While supporters have long worn political T-shirts (from “Dew-it-with Dewey” up to “Bernie 2020”), there is a novelty to politicians themselves grasping for graphic tees.
“This is, by and large, a new phenomenon as politicians get more casual, less formal, and as our news culture gets more visual,” said Peter Loge, an associate professor of media and public affairs at George Washington University.
More Billboard Than Garment
When Mr. Trump threw on that first Make America Great Again hathe ushered in an era of political communication that is loud, literal and often screenprinted.
“The T-shirt says ‘here’s what I stand for, I’m one of you, I get you, come be with me,’” said Mr. Loge.
Mr. Trump has “broken this seal on this idea of politicians, even in their official capacity, engaging in very explicit branding activity,” said Joel Penney, associate professor at the school of communication and media at Montclair State University.
That other politicians favor T-shirts over hats shows how profoundly Mr. Trump has owned the political cap. To wear a slogan hat now would come off too transparently as “doing a Trump.” Internationally, the hat has been contorted with slogans like “Canada is Not For Sale,” sending a message on Trump’s terms.
Still, politicians on both sides of the aisle seem to have learned to speak, and now dress, in his direct, digestible and occasionally disruptive language.
Like a “Make America Great Again” hat, Mr. Frost’s “No Kings Live Here” shirt carried a memorable slogan that could also be interpreted as a wearable shout at the opposition.
“The Democratic T-shirts are a way of expressing anger or frustration,” said Mr. Loge. Mr. Frost shrewdly played up his shirt’s media moment by walking out of Mr. Trump’s speech, allowing cameras to capture the full-text, which was printed on the back of the tee as he made his way up the aisle. The shirt then served as a form of closed captioning of protest.
In today’s cacophonous political landscape, getting a word in — any way you can, even with a trite T-shirt — takes precedence over decorum.
“Media is coming at people so fast and furious that I think that politicians are looking for anything that may gain a little purchase,” said Lori Poloni-Staudinger, dean in the college of social and behavioral sciences at the University of Arizona.
Wearing your words has proved to be one way to cut through.

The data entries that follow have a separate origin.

theorem lineScanned_eq {s : State} {t : Tile} {f : UnitFetch} (hf : s.units[t].fetch = some f) (ws : List Word) :
    s.lineScanned t ws =
      if decide (f.sent = 255) = true then s.sendLine t f ws else scanRequested (s.sendLine t f ws) t := by
  unfold State.lineScanned
  rw [hf]
  simp only [decide_eq_true_eq]
  rfl

/-- A fetch that has waited for the discarded line asks for its first one, and no other (R148). -/
theorem scanDiscarded_waited {s : State} {t : Tile}
    (h : ∃ f pg n, s.units[t].fetch = some f ∧ f.source = .slot pg n ∧ f.requested = 0) :
    s.scanDiscarded t = scanRequested s t := by
  obtain ⟨⟨frame, source, requested, sent, endSent, sum⟩, pg, n, hf, hs, hr⟩ := h
  cases hs
  cases hr
  unfold State.scanDiscarded
  rw [hf]
  rfl

theorem scanDiscarded_idle {s : State} {t : Tile}
    (h : ¬ ∃ f pg n, s.units[t].fetch = some f ∧ f.source = .slot pg n ∧ f.requested = 0) :
    s.scanDiscarded t = s := by
  unfold State.scanDiscarded
  split
  · next hf => exact absurd ⟨_, _, _, hf, rfl, rfl⟩ h
  · rfl

/-- Settles O49: the line's words have their effects, and the unit is told or discards the line. -/
theorem scanCompleteSendsTheLine : Obligations.ScanCompleteSendsTheLine := by
  intro t slot line discard errors s hscrub hr d ws
  have hc : d.store.corrected ≤ 65535 := by
    rw [show d.store.corrected = s.store.corrected from disturb_corrected _ _ _ _]
    exact hscrub.2.2
  have hrun := scanComplete_runs errors hr
  have hdone := lineRead_done .scanUncorrectable (.unit t) slot line hc
  refine ⟨d.lineRead .scanUncorrectable (.unit t) slot line, hdone,
    lineRead_sameMemory .scanUncorrectable (.unit t) slot line hc, fun f hd hf => ?sent, fun hd => ?discarded⟩
  all_goals
    dsimp only at hrun
    rw [show ({ s with store := s.store.disturb slot line errors } : State) = d from rfl] at hrun
    subst hd
    obtain ⟨hrest, -⟩ := hdone
    generalize d.lineRead .scanUncorrectable (.unit t) slot line = v at hrun hrest
    have hunits : v.grant.units = s.units := by rw [(grant_frame v).2.2.2.2.2.1, hrest]
    have hout : v.grant.out = s.out := by rw [(grant_frame v).2.2.2.2.2.2.1, hrest]
  case sent =>
    refine congrArg Host.Outcome.next (hrun.trans ?_)
    rw [if_neg Bool.false_ne_true, lineScanned_eq (by rw [hunits]; exact hf), sendLine_eq, hunits, hout,
      show deliveredLine ((s.store.disturb slot line errors).readLine slot line) = ws from
        deliveredLine_readLine d slot line]
    simp only [decide_eq_true_eq] <;> rfl
  case discarded =>
    rw [if_pos rfl] at hrun
    have hu : v.grant.units[t] = s.units[t] := by rw [hunits]
    refine ⟨fun h => congrArg Host.Outcome.next (hrun.trans (scanDiscarded_waited ?_)),
      fun h => congrArg Host.Outcome.next (hrun.trans (scanDiscarded_idle ?_))⟩
    · rwa [hu]
    · rwa [hu]

/-! ### SCRUB_COMPLETE -/

theorem recordAfter_disturbed {s d : State} (hr : d.store.record = s.store.record) (hd : d.dir = s.dir)
    (hsc : d.scene = s.scene) : recordAfter d = recordAfter s := by
  have ho : d.slotOwner = s.slotOwner := by unfold State.slotOwner State.page; rw [hd]
  funext kind o slot line bad
  unfold recordAfter
  rw [hr, ho, hsc]

theorem portAfter_disturbed {s d : State} (hr : d.store.record = s.store.record) (hd : d.dir = s.dir)
    (hp : d.ports = s.ports) : portAfter d = portAfter s := by
  have hpage : d.page = s.page := by unfold State.page; rw [hd]
  have ho : d.slotOwner = s.slotOwner := by unfold State.slotOwner; rw [hpage]
  funext slot bad q
  unfold portAfter State.cls
  rw [hr, ho, hp, hpage]

theorem reportedPage_disturbed {s d : State} (hd : d.dir = s.dir) : reportedPage d = reportedPage s := by
  have hpage : d.page = s.page := by unfold State.page; rw [hd]
  have ho : d.slotOwner = s.slotOwner := by unfold State.slotOwner; rw [hpage]
  funext slot bad k p
  unfold reportedPage
  rw [ho]

/-- The state once the head entry's word has been read, before the bus falls free. -/
def State.scrubRead (s : State) (e : ScrubEntry) (errors : ErrorMask) : State :=
  ({ s with store := s.store.disturbWord e.addr.slot e.addr.line e.addr.word errors } : State).scrubWord e

theorem scrubComplete_runs {s : State} {e : ScrubEntry} (errors : ErrorMask) (hr : runs s (.scrub e)) :
    scrubComplete errors s =
      ((((s.scrubRead e errors).modStore fun st => { st with running := none }).grant.modStore fun st =>
        { st with scrub := st.scrub.tail })).requestScrub := by
  unfold scrubComplete
  rw [hr]
  rfl

/-- The words of a scrubbed line that came out uncorrectable: the word itself, or none. -/
def State.scrubBad (d : State) (e : ScrubEntry) : List Nat :=
  if (d.store.readWord e.addr.slot e.addr.line e.addr.word).cls = .uncorrectable then [e.addr.word] else []

/-- What SCRUB does to the scene: the events and the pages by the class of the word (R36, R37, R40). -/
structure Scrubbed (d : State) (e : ScrubEntry) (v : State) : Prop where
  rest : v = { d with store := v.store, dir := v.dir, ports := v.ports }
  store : v.store = { d.store with
    mem := v.store.mem, errors := v.store.errors
    record := recordAfter d .scrubUncorrectable e.origin e.addr.slot e.addr.line (d.scrubBad e)
    corrected := if (d.store.readWord e.addr.slot e.addr.line e.addr.word).cls = .corrected then
      min 65535 (d.store.corrected + 1) else d.store.corrected }
  ports : ∀ q : Port, v.ports[q] = portAfter d e.addr.slot (d.scrubBad e) q
  pages : pagesBecome d v (reportedPage d e.addr.slot (d.scrubBad e))
  corrected : (d.store.readWord e.addr.slot e.addr.line e.addr.word).cls = .corrected →
    v.store.mem = (d.store.writeWord e.addr.slot e.addr.line e.addr.word
      (d.store.readWord e.addr.slot e.addr.line e.addr.word).data).mem ∧
    v.store.errors = (d.store.writeWord e.addr.slot e.addr.line e.addr.word
      (d.store.readWord e.addr.slot e.addr.line e.addr.word).data).errors
  other : (d.store.readWord e.addr.slot e.addr.line e.addr.word).cls ≠ .corrected →
    v.store.mem = d.store.mem ∧ v.store.errors = d.store.errors

/-- A word that is read without a report leaves every page as it is. -/
theorem pagesBecome_unreported {d v : State} {slot : Nat} (hv : v.dir = d.dir) :
    pagesBecome d v (reportedPage d slot []) := by
  unfold pagesBecome State.page
  rw [hv]
  refine ⟨fun k _ => ?_, rfl, rfl⟩
  rw [show reportedPage d slot [] k = id from funext fun p => reportedPage_nil d slot k p, Option.map_id, id]

theorem countCorrected_ports (d : State) (f : Store → Store) : (d.modStore f).countCorrected.ports = d.ports := rfl

theorem countCorrected_dir (d : State) (f : Store → Store) : (d.modStore f).countCorrected.dir = d.dir := rfl

theorem scrubWord_scrubbed (d : State) (e : ScrubEntry) : Scrubbed d e (d.scrubWord e) := by
  have hsplit : d.scrubWord e = match (d.store.readWord e.addr.slot e.addr.line e.addr.word).cls with
    | .clean => d
    | .corrected =>
      (d.modStore fun st => st.writeWord e.addr.slot e.addr.line e.addr.word
        (d.store.readWord e.addr.slot e.addr.line e.addr.word).data).countCorrected
    | .uncorrectable => d.uncorrectable .scrubUncorrectable e.origin e.addr := rfl
  generalize d.scrubWord e = v at hsplit
  cases hc : (d.store.readWord e.addr.slot e.addr.line e.addr.word).cls
  case clean =>
    have hb : d.scrubBad e = [] := by unfold State.scrubBad; rw [hc]; rfl
    rw [hc] at hsplit
    subst hsplit
    refine ⟨rfl, ?_, fun q => ?_, ?_, fun h => ?_, fun _ => ⟨rfl, rfl⟩⟩
    · rw [hb, hc]; simp [recordAfter]
    · rw [hb]; exact (portAfter_nil v e.addr.slot q).symm
    · rw [hb]; exact pagesBecome_unreported rfl
    · rw [hc] at h; cases h
  case corrected =>
    have hb : d.scrubBad e = [] := by unfold State.scrubBad; rw [hc]; rfl
    rw [hc] at hsplit
    subst hsplit
    refine ⟨rfl, ?_, fun q => ?_, ?_, fun _ => ⟨rfl, rfl⟩, fun h => absurd hc h⟩
    · rw [hb, hc]; simp [recordAfter, State.countCorrected, State.modStore, Store.writeWord, Store.putRaw]
    · rw [hb, countCorrected_ports]; exact (portAfter_nil d e.addr.slot q).symm
    · rw [hb]; exact pagesBecome_unreported (countCorrected_dir d _)
  case uncorrectable =>
    have hb : d.scrubBad e = [e.addr.word] := by unfold State.scrubBad; rw [hc]; rfl
    rw [hc] at hsplit
    obtain ⟨h1, h2, h3, h4, h5, h6⟩ := uncorrectable_fields (s := d) (kind := .scrubUncorrectable) (o := e.origin)
      (slot := e.addr.slot) (line := e.addr.line) (w := e.addr.word) hsplit.symm
    refine ⟨h1, ?_, fun q => ?_, ?_, fun h => ?_, fun _ => ?_⟩
    · rw [hb, hc, h2]; simp
    · rw [hb]; exact h3 q
    · rw [hb]; exact ⟨fun k _ => h4 k, h5, h6⟩
    · rw [hc] at h; cases h
    · rw [h2]; exact ⟨rfl, rfl⟩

At the 2021 Met Gala, a blowout big-money affair, Representative Alexandria Ocasio-Cortez of New York wore an ivory-colored dress with “Tax the Rich” in red paint down the back, sparking days of discourse. During Mr. Trump’s first term, when his wife Melania Trump wore an olive jacket with the words “I really don’t care. Do U?” to visit an immigrant detention center, days of news coverage debated the actual meaning of the jacket.
That the graphic tee is becoming a politician’s tool also shows how X posts and TikTok clips have thoroughly vanquished TV interviews as the medium through which many voters soak up political images and news. Only a few thousand people have watched a YouTube video of the news conference in which Mr. Adams wore the “In God We Trust” T-shirt. But a single tweet about the shirt has been viewed more than 36,000 times.

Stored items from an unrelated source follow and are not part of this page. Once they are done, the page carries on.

/-- A grant changes the frame store, and what the store reports, alone. -/
theorem grant_only (s : State) : s.grant = { s with store := s.grant.store, mail := s.grant.mail } := by
  obtain ⟨hports, hdir, hload, hedit, hscene, hunits, hout, hpending⟩ := grant_frame s
  generalize s.grant = g at *
  obtain ⟨ports, dir, store, load, edit, scene, units, mail, out, pending⟩ := g
  subst hports hdir hload hedit hscene hunits hout hpending
  rfl

/-- The state with a line of words in memory and the bus free. -/
def State.lineIn (s : State) (slot line : Nat) (ws : List Word) : State :=
  { s with store := { s.store.writeWords slot line 0 ws with running := none } }

theorem lineIn_eq (s : State) (slot line : Nat) (ws : List Word) :
    s.lineIn slot line ws = { s with store := { s.store with
      running := none, mem := (s.lineIn slot line ws).store.mem, errors := (s.lineIn slot line ws).store.errors } } := by
  unfold State.lineIn
  rw [writeWords_frame]

theorem lineIn_outside {s : State} (hm : s.memoryOk) (slot line : Nat) (ws : List Word) :
    sameMemoryOutside s (s.lineIn slot line ws) slot line 0 ws.length :=
  ⟨fun a ha => writeWords_read_outside hm slot line 0 a ws ha,
    fun k hk => writeWords_errors_outside hm slot line 0 k ws hk⟩

theorem loadComplete_runs {s : State} {c : ChanId} {slot line : Nat} {ws : List Word} {discard : Bool}
    (hr : runs s (.load c slot line ws) discard) : loadComplete s =
      if discard then lineRequested (s.lineIn slot line ws).grant c else (s.lineIn slot line ws).grant.lineLoaded c := by
  unfold loadComplete
  rw [hr]
  rfl

/-- A load with a line more in memory. -/
def Load.written (l : Load) : Load := { l with buffer := l.buffer.drop 256, linesWritten := l.linesWritten + 1 }

theorem upd_const {α : Type} {n : Nat} {v : Vector α n} {i : Fin n} {f : α → α} {a : α} (h : f v[i] = a) :
    upd v i f = upd v i fun _ => a := by
  unfold upd
  rw [h]

theorem setChan_map {s : State} {c : ChanId} {l : Load} (hl : s.load.chans[c] = some l) (f : Load → Load) :
    s.setChan c (·.map f) = s.setChan c fun _ => some (f l) := by
  unfold State.setChan State.modLoad
  dsimp only
  rw [upd_const (f := (·.map f)) (a := some (f l)) (by rw [hl]; rfl)]

section
variable {s : State} {c : ChanId} {l : Load} (hl : s.load.chans[c] = some l)
include hl

theorem lineLoaded_more (hn : (l.linesWritten + 1) * 256 ≠ l.wordsExpected) :
    s.lineLoaded c = lineRequested (s.setChan c fun _ => some l.written) c := by
  unfold State.lineLoaded
  rw [setChan_map hl]
  dsimp only
  rw [setChan_same]
  exact if_neg hn

theorem lineLoaded_block {first count : Nat} {k : Check} (hn : (l.linesWritten + 1) * 256 = l.wordsExpected)
    (hm : l.mode = .block first count k) :
    s.lineLoaded c = (s.setChan c fun _ => some l.written).endBlock c l.written first count k := by
  obtain ⟨waiting, mode, port, page, expected, received, lines, check, buffer⟩ := l
  cases hm
  unfold State.lineLoaded
  rw [setChan_map hl]
  dsimp only
  rw [setChan_same]
  exact if_pos hn

theorem lineLoaded_ring {n : Nat} {k : Option Check} (hn : (l.linesWritten + 1) * 256 = l.wordsExpected)
    (hm : l.mode = .ring n k) :
    s.lineLoaded c = (s.setChan c fun _ => some l.written).endCell c l.written n k := by
  obtain ⟨waiting, mode, port, page, expected, received, lines, check, buffer⟩ := l
  cases hm
  unfold State.lineLoaded
  rw [setChan_map hl]
  dsimp only
  rw [setChan_same]
  exact if_pos hn

end

/-! ### The end of a load and of a cell -/

theorem endBlock_agrees {s : State} {c : ChanId} {l : Load} {first count : Nat} :
    s.endBlock c l first count l.check =
      ((s.setChan c fun _ => none).setPage l.page fun p =>
        Page.settle
          { p with valid := addCells p.valid (cellRange first count)
                   damaged := if first = 0 ∧ count = p.cells then some false else p.damaged }).raise l.port .loadDone :=
  if_pos rfl

theorem endBlock_differs {s : State} {c : ChanId} {l : Load} {first count : Nat} {k : Check} (h : l.check ≠ k) :
    s.endBlock c l first count k =
      ((s.setChan c fun _ => none).setPage l.page Page.settle).raise l.port .loadFailed :=
  if_neg h

/-- A page with a cell of a ring more, which is its latest (R60). -/
def Page.cellDone (n : Nat) (p : Page) : Page := { p with valid := insertBit p.valid n, latest := some n }

theorem endCell_agrees {s : State} {c : ChanId} {l : Load} {n : Nat} {e : Page} (hl : s.load.chans[c] = some l)
    (he : s.page l.page = some e) :
    s.endCell c l n (some l.check) =
      ((s.setPage l.page (Page.cellDone n)).setChan c fun _ =>
        some { l with mode := .ring ((n + 1) % e.cells) none }).beginTarget c := by
  unfold State.endCell
  rw [if_pos rfl]
  dsimp only
  rw [show (s.setPage l.page fun p => { p with valid := insertBit p.valid n, latest := some n }) =
      s.setPage l.page (Page.cellDone n) from rfl, page_setPage, if_pos rfl, he,
    setChan_map (s := s.setPage l.page (Page.cellDone n)) hl]
  rfl

theorem endCell_differs {s : State} {c : ChanId} {l : Load} {n : Nat} {k : Option Check} (h : k ≠ some l.check) :
    s.endCell c l n k = (s.beginTarget c).raise l.port .cellFailed := by
  unfold State.endCell
  rw [if_neg h]

/-- The end of a load's line leaves the store and the messages under way. -/
theorem beginTarget_store (s : State) (c : ChanId) :
    (s.beginTarget c).store = s.store ∧ (s.beginTarget c).mail = s.mail := by
  unfold State.beginTarget
  split
  · split
    · split <;> exact ⟨rfl, rfl⟩
    · exact ⟨rfl, rfl⟩
  · exact ⟨rfl, rfl⟩

theorem endCell_store (s : State) (c : ChanId) (l : Load) (n : Nat) (k : Option Check) :
    (s.endCell c l n k).store = s.store ∧ (s.endCell c l n k).mail = s.mail := by
  unfold State.endCell
  dsimp only
  split
  · obtain ⟨h1, h2⟩ := beginTarget_store ((s.setPage l.page (Page.cellDone n)).setChan c (·.map fun m =>
      { m with mode := .ring ((((s.setPage l.page (Page.cellDone n)).page l.page).map Page.nextTarget).getD n) none })) c
    exact ⟨h1.trans rfl, h2.trans rfl⟩
  · exact beginTarget_store s c

theorem endBlock_store (s : State) (c : ChanId) (l : Load) (first count : Nat) (k : Check) :
    (s.endBlock c l first count k).store = s.store ∧ (s.endBlock c l first count k).mail = s.mail := by
  unfold State.endBlock
  dsimp only
  split <;> exact ⟨rfl, rfl⟩

/-- Settles O21: the line is written, the bus is granted anew, and the channel goes on. -/
theorem loadCompleteWritesTheLine : Obligations.LoadCompleteWritesTheLine := by
  intro c slot line ws discard s hm hr _ _
  have hrun := loadComplete_runs hr
  have hload : (s.lineIn slot line ws).grant.load = s.load := (grant_frame _).2.2.1
  refine ⟨s.lineIn slot line ws, lineIn_eq s slot line ws, fun w x hx => ?clean, lineIn_outside hm slot line ws,
    fun hd => ?discarded, fun l hd hl => ⟨fun hn => ?more, fun hn => ?last⟩⟩
  case clean =>
    have := readWord_writeWords hm slot line 0 w hx
    rwa [Nat.zero_add] at this
  case discarded =>
    rw [hd, if_pos rfl] at hrun
    exact congrArg Host.Outcome.next hrun
  all_goals
    rw [hd, if_neg Bool.false_ne_true] at hrun
    generalize (s.lineIn slot line ws).grant = g at hrun hload
    have hg : g.load.chans[c] = some l := by rw [hload]; exact hl
  case more =>
    refine congrArg Host.Outcome.next (hrun.trans ((lineLoaded_more hg hn).trans ?_))
    unfold State.setChan State.modLoad
    rw [hload]
    rfl
  case last =>
    refine ⟨_, congrArg Host.Outcome.next hrun, ?_⟩
    cases hmode : l.mode with
    | block first count k =>
      rw [lineLoaded_block hg hn hmode]
      exact endBlock_store _ _ _ _ _ _
    | ring n k =>
      rw [lineLoaded_ring hg hn hmode]
      exact endCell_store _ _ _ _ _

/-! ### The last line of a load or a cell -/

/-- Nothing has changed but one page, one channel, the ports, the frame store and what the store reports. -/
structure LoadOnly (s t : State) (c : ChanId) (pg : Handle) : Prop where
  pages : samePagesBut s t pg
  rest : t = { s with ports := t.ports, dir := t.dir, load := t.load, store := t.store, mail := t.mail }
  latched : t.load.latched = s.load.latched
  others : ∀ d : ChanId, d ≠ c → t.load.chans[d] = s.load.chans[d]

section
variable {s t : State} {c : ChanId} {pg : Handle}

theorem LoadOnly.of_load_dir (hload : t.load = s.load) (hdir : t.dir = s.dir)
    (hrest : t = { s with ports := t.ports, dir := t.dir, load := t.load, store := t.store, mail := t.mail }) :
    LoadOnly s t c pg := by
  refine ⟨⟨fun k _ => ?_, ?_, ?_⟩, hrest, by rw [hload], fun d _ => by rw [hload]⟩
  · unfold State.page; rw [hdir]
  · rw [hdir]
  · rw [hdir]

theorem LoadOnly.setChan (h : LoadOnly s t c pg) (f : Option Load → Option Load) : LoadOnly s (t.setChan c f) c pg := by
  refine ⟨h.pages, ?_, h.latched, fun d hd => (setChan_other hd f).trans (h.others d hd)⟩
  rw [h.rest]
  rfl

theorem LoadOnly.setPage (h : LoadOnly s t c pg) (f : Page → Page) : LoadOnly s (t.setPage pg f) c pg := by
  refine ⟨⟨fun k hk => ?_, h.pages.2.1, h.pages.2.2⟩, ?_, h.latched, h.others⟩
  · rw [page_setPage, if_neg hk]
    exact h.pages.1 k hk
  · rw [h.rest]
    rfl

theorem LoadOnly.raise (h : LoadOnly s t c pg) (p : Port) (e : Event) : LoadOnly s (t.raise p e) c pg := by
  refine ⟨h.pages, ?_, h.latched, h.others⟩
  rw [h.rest]
  rfl

theorem LoadOnly.beginTarget (h : LoadOnly s t c pg) {l : Load} (hl : t.load.chans[c] = some l) (hp : l.page = pg) :
    LoadOnly s (t.beginTarget c) c pg := by
  subst hp
  cases hm : l.mode with
  | block first count k =>
    rwa [show t.beginTarget c = t by unfold State.beginTarget; rw [hl]; dsimp only; rw [hm]]
  | ring n k =>
    by_cases hn : (l.page, n) ∈ t.load.latched
    · rw [beginTarget_waits hl hm hn]; exact h.setChan _
    · rw [beginTarget_begins hl hm hn]; exact (h.setChan _).setPage _

end

/-- The state in which a channel has counted a line that is in memory. -/
def State.lineCounted (s : State) (slot line : Nat) (ws : List Word) (c : ChanId) (l : Load) : State :=
  (s.lineIn slot line ws).grant.setChan c fun _ => some l.written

“If you’re able to convey a message with your T-shirt or something else, then in a way that may capture the imagination of the public for at least a short period of time,” said Ms. Poloni-Staudinger.
Still, said Mr. Loge, this is perhaps the exact level of complexity that today’s voters want their political talking points to come at them.
“We don’t think about politics most of the time,” said Mr. Loge. “And I don’t have to think about a T-shirt. I look at it and I get it.”